Assigned task: In the records below, find the line with "one (R108). -/" and the line with "s = .next t →". Print both exactly, along with every line between them, and no other line.

--- Record extracts Enclosed Below ---

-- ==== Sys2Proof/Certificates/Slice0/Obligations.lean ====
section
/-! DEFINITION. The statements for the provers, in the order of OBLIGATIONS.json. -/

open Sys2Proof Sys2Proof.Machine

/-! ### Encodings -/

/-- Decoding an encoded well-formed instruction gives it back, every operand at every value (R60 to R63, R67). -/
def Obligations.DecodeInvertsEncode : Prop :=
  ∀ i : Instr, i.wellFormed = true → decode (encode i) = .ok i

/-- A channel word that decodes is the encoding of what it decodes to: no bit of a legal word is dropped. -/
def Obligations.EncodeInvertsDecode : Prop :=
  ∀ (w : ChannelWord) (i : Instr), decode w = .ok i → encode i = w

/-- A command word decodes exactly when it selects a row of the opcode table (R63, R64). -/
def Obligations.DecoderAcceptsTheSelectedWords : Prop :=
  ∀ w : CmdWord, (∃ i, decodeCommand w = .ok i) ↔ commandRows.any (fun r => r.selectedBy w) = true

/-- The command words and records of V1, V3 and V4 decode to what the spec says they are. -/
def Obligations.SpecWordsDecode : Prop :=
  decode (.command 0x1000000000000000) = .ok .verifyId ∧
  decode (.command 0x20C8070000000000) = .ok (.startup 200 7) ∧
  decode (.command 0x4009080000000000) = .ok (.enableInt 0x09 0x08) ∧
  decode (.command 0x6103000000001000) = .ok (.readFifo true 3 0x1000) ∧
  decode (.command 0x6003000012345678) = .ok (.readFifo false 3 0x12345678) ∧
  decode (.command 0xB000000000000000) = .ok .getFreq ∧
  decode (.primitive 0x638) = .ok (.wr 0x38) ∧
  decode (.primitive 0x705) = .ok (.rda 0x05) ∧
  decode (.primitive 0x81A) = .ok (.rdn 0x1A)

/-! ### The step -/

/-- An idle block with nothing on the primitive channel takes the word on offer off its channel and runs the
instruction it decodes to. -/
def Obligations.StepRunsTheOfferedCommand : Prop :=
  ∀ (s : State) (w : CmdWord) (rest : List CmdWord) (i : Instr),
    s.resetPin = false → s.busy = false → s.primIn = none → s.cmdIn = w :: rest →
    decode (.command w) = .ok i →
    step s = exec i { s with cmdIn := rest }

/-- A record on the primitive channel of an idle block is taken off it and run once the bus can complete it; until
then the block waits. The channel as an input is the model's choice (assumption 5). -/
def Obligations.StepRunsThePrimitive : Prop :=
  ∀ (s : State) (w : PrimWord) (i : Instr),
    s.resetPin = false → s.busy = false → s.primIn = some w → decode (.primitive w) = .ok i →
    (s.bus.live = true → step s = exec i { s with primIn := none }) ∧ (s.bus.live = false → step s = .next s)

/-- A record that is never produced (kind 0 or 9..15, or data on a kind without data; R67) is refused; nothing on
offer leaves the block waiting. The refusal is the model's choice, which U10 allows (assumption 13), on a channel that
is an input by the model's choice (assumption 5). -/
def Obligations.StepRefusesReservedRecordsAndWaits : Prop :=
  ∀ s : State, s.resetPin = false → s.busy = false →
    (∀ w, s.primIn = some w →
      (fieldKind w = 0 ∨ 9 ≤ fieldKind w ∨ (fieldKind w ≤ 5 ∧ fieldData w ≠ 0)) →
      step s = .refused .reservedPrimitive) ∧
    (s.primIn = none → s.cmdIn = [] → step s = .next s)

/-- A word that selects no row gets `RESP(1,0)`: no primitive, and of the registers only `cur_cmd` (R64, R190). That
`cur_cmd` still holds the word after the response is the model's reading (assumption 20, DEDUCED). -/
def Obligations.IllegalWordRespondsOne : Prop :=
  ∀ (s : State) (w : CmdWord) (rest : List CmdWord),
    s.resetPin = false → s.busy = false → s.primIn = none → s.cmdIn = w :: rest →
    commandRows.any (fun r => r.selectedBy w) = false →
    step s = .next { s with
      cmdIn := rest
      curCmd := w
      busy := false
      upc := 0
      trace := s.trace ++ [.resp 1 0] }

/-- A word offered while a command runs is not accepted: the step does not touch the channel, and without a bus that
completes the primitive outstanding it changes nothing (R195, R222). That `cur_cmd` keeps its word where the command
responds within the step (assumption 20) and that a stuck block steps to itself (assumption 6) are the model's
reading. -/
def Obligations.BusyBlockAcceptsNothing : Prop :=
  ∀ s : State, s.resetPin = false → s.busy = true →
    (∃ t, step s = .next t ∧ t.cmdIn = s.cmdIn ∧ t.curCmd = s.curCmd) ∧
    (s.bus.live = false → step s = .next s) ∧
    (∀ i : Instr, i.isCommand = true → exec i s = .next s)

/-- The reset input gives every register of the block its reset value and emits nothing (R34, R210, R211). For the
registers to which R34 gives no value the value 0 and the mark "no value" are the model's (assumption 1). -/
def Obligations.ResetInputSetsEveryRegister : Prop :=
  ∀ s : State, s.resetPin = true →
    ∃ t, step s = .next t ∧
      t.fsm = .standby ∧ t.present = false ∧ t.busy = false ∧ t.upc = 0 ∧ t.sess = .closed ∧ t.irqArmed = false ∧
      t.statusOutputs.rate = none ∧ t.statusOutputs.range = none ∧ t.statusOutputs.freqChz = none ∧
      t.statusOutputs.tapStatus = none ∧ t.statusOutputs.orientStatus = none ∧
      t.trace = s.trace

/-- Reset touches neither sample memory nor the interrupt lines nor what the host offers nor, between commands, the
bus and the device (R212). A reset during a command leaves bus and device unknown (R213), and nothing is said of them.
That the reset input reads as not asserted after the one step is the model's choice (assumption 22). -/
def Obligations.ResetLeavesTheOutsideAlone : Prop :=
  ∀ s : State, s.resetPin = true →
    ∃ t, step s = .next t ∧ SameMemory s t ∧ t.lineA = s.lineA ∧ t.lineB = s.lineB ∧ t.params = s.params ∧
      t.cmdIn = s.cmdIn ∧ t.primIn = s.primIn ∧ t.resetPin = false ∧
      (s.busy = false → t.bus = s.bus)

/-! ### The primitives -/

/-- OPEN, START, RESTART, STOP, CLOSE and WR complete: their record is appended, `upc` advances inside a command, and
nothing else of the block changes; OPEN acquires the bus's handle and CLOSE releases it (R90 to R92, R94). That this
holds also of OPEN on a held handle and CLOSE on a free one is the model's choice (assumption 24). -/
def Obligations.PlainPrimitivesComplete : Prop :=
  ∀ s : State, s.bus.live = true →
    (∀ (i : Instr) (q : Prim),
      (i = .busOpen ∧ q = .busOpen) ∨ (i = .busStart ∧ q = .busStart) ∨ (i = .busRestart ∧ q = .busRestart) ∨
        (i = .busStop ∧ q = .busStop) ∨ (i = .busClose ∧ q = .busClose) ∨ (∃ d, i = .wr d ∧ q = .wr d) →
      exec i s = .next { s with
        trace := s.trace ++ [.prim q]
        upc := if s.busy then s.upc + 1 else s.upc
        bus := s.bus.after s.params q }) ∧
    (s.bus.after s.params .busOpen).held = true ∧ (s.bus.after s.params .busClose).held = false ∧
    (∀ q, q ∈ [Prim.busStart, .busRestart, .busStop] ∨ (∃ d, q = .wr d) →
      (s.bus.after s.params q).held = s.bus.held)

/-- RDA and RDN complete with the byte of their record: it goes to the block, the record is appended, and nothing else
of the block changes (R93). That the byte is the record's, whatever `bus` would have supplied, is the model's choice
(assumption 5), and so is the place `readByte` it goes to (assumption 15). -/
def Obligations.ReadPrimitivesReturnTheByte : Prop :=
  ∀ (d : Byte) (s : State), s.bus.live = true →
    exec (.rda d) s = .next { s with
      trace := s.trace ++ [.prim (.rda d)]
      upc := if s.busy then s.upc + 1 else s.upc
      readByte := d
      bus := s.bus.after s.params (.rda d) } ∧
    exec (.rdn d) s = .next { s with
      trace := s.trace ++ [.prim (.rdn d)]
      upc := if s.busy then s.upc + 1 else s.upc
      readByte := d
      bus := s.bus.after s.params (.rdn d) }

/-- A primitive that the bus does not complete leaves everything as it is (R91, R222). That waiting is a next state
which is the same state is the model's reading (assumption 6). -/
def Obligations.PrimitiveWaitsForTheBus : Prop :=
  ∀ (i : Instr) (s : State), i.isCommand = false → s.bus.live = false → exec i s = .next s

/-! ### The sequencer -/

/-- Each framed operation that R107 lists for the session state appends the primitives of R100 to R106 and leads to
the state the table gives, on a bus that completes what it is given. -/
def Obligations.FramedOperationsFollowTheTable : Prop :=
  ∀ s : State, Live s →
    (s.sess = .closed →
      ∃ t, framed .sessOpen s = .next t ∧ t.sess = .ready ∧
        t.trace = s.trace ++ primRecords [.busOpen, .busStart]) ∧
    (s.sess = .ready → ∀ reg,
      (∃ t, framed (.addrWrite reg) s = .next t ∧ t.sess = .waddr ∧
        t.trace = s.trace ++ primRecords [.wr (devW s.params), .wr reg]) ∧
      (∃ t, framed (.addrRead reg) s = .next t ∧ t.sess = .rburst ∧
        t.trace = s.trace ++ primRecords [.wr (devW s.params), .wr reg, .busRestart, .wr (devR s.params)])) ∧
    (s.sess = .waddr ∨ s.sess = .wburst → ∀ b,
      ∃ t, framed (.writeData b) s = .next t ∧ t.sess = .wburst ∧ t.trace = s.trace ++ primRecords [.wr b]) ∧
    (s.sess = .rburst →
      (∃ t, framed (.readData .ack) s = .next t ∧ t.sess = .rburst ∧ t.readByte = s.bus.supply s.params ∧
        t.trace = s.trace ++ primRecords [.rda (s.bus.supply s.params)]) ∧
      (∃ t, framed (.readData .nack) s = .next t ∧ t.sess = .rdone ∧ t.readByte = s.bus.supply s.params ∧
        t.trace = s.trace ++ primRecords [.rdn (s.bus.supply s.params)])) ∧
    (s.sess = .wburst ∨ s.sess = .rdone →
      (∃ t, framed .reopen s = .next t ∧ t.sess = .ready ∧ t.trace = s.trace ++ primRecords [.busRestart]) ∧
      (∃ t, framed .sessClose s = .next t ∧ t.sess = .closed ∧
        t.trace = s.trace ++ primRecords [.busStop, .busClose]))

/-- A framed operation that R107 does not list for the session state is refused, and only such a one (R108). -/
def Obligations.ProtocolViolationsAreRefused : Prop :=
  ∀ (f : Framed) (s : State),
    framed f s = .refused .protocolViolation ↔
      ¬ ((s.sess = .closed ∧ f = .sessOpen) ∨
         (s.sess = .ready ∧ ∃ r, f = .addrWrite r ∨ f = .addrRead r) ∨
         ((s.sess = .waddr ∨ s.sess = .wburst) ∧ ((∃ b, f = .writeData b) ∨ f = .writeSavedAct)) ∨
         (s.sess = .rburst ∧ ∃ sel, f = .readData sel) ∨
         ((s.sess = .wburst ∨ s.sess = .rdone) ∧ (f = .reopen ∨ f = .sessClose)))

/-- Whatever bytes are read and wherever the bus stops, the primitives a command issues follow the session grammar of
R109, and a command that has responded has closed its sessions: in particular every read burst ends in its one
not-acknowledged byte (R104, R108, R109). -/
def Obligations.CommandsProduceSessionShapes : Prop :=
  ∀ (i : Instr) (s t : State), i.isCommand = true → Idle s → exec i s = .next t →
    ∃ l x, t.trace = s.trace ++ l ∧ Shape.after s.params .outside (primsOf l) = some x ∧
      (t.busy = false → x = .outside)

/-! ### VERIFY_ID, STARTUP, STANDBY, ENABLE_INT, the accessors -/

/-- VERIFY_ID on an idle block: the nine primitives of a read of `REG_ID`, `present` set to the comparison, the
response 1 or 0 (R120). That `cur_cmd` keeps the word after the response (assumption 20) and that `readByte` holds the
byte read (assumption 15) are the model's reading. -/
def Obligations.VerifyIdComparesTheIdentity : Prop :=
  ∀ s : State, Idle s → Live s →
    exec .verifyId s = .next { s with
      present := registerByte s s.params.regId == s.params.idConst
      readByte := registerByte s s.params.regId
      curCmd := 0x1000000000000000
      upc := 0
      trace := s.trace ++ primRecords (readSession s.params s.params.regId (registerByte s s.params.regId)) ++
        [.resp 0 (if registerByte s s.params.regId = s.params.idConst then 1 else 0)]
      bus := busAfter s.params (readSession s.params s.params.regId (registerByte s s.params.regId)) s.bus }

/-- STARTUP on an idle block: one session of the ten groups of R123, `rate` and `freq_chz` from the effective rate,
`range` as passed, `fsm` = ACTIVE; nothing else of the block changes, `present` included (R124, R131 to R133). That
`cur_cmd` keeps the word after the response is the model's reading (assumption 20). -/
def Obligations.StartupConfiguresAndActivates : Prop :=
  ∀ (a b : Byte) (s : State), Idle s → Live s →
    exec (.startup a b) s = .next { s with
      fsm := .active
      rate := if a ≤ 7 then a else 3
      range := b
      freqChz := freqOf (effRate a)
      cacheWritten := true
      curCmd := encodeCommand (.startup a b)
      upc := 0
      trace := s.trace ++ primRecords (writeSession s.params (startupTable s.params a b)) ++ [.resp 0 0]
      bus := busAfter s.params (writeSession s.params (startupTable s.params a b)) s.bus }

--- End of Enclosed Record extracts ---
--- Record extracts Enclosed Below ---

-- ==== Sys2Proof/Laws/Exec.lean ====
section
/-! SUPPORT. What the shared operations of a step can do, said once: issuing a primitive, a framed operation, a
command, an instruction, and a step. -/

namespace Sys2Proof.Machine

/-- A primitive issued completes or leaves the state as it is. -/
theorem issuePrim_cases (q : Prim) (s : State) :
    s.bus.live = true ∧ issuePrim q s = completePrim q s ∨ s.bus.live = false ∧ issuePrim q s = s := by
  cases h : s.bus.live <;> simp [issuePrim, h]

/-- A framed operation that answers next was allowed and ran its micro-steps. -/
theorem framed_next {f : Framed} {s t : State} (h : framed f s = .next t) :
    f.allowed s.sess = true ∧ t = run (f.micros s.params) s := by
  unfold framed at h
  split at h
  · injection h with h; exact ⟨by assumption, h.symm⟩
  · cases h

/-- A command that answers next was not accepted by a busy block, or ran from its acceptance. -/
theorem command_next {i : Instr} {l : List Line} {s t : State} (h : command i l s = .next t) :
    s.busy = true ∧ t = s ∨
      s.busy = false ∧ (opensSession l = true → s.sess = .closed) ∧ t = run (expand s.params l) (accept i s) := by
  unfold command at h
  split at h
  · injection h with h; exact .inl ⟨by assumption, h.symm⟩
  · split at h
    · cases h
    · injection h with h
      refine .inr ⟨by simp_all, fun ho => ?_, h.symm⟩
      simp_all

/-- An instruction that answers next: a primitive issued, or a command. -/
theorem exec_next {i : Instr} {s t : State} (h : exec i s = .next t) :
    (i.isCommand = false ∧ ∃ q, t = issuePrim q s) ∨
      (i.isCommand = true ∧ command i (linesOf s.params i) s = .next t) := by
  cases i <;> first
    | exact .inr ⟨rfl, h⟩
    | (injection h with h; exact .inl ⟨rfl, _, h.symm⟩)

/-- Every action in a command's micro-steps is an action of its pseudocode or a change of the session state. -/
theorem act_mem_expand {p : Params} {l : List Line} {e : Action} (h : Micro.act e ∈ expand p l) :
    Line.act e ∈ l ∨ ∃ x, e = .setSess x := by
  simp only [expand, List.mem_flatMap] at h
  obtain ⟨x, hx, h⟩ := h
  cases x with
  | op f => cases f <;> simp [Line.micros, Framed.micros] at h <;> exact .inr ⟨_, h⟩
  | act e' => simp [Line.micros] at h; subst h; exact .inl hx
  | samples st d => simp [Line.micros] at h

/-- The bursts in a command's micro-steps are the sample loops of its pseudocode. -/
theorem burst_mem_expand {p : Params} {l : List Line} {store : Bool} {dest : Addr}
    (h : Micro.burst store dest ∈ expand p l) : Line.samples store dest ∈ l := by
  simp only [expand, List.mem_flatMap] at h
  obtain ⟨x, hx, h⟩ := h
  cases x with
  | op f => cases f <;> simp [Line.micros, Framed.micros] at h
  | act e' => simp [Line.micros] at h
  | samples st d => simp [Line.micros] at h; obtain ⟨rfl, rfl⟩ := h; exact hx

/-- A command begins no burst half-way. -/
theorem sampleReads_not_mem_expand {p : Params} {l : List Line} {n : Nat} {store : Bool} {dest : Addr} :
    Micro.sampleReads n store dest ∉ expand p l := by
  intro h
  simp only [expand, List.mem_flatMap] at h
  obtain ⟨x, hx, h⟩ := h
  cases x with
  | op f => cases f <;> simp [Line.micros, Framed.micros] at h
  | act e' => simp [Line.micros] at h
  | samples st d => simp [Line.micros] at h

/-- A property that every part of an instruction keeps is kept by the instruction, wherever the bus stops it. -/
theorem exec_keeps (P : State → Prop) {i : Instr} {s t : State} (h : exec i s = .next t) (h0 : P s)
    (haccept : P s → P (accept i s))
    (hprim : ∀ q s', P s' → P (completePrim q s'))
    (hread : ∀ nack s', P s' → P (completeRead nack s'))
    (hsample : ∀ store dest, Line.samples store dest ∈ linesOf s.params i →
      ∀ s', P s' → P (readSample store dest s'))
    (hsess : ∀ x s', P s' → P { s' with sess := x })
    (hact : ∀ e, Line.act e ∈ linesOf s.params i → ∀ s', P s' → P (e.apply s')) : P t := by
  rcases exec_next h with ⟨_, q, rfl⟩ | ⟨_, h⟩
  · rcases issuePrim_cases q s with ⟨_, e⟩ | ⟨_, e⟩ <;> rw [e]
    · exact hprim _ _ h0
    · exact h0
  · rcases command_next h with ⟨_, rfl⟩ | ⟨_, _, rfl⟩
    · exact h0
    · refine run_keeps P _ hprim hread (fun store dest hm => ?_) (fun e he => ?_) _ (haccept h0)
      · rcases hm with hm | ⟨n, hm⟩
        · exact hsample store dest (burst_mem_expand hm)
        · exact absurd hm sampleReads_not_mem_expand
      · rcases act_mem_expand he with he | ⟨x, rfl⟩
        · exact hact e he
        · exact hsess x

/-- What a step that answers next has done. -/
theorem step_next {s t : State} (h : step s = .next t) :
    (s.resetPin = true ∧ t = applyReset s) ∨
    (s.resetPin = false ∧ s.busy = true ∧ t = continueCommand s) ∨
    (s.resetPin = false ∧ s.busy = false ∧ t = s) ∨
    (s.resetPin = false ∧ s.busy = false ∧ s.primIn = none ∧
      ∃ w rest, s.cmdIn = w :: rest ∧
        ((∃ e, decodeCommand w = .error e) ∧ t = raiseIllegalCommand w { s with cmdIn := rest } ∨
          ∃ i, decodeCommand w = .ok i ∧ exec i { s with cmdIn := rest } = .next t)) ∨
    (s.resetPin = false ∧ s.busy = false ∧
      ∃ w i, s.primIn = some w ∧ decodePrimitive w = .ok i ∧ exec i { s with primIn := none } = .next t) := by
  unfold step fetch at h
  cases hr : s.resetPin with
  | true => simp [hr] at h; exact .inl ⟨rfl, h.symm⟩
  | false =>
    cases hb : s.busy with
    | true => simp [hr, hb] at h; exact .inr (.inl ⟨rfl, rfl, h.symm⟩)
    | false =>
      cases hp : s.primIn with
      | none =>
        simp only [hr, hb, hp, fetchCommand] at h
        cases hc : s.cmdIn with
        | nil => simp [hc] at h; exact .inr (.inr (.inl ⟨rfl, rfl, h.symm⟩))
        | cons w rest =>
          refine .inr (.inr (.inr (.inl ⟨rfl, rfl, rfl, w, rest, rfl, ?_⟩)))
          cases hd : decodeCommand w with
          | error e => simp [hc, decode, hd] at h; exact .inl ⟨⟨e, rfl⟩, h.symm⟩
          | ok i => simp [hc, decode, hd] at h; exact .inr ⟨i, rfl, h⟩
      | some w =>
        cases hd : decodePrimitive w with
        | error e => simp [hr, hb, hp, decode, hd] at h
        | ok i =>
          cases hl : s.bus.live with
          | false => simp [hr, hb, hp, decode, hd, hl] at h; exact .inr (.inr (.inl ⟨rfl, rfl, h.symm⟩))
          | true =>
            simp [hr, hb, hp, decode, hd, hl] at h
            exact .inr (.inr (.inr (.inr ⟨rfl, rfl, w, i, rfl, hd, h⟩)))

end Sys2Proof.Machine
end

--- End of Enclosed Record extracts ---

Task solution:
/-- A framed operation that R107 does not list for the session state is refused, and only such a one (R108). -/
def Obligations.ProtocolViolationsAreRefused : Prop :=
  ∀ (f : Framed) (s : State),
    framed f s = .refused .protocolViolation ↔
      ¬ ((s.sess = .closed ∧ f = .sessOpen) ∨
         (s.sess = .ready ∧ ∃ r, f = .addrWrite r ∨ f = .addrRead r) ∨
         ((s.sess = .waddr ∨ s.sess = .wburst) ∧ ((∃ b, f = .writeData b) ∨ f = .writeSavedAct)) ∨
         (s.sess = .rburst ∧ ∃ sel, f = .readData sel) ∨
         ((s.sess = .wburst ∨ s.sess = .rdone) ∧ (f = .reopen ∨ f = .sessClose)))

/-- Whatever bytes are read and wherever the bus stops, the primitives a command issues follow the session grammar of
R109, and a command that has responded has closed its sessions: in particular every read burst ends in its one
not-acknowledged byte (R104, R108, R109). -/
def Obligations.CommandsProduceSessionShapes : Prop :=
  ∀ (i : Instr) (s t : State), i.isCommand = true → Idle s → exec i s = .next t →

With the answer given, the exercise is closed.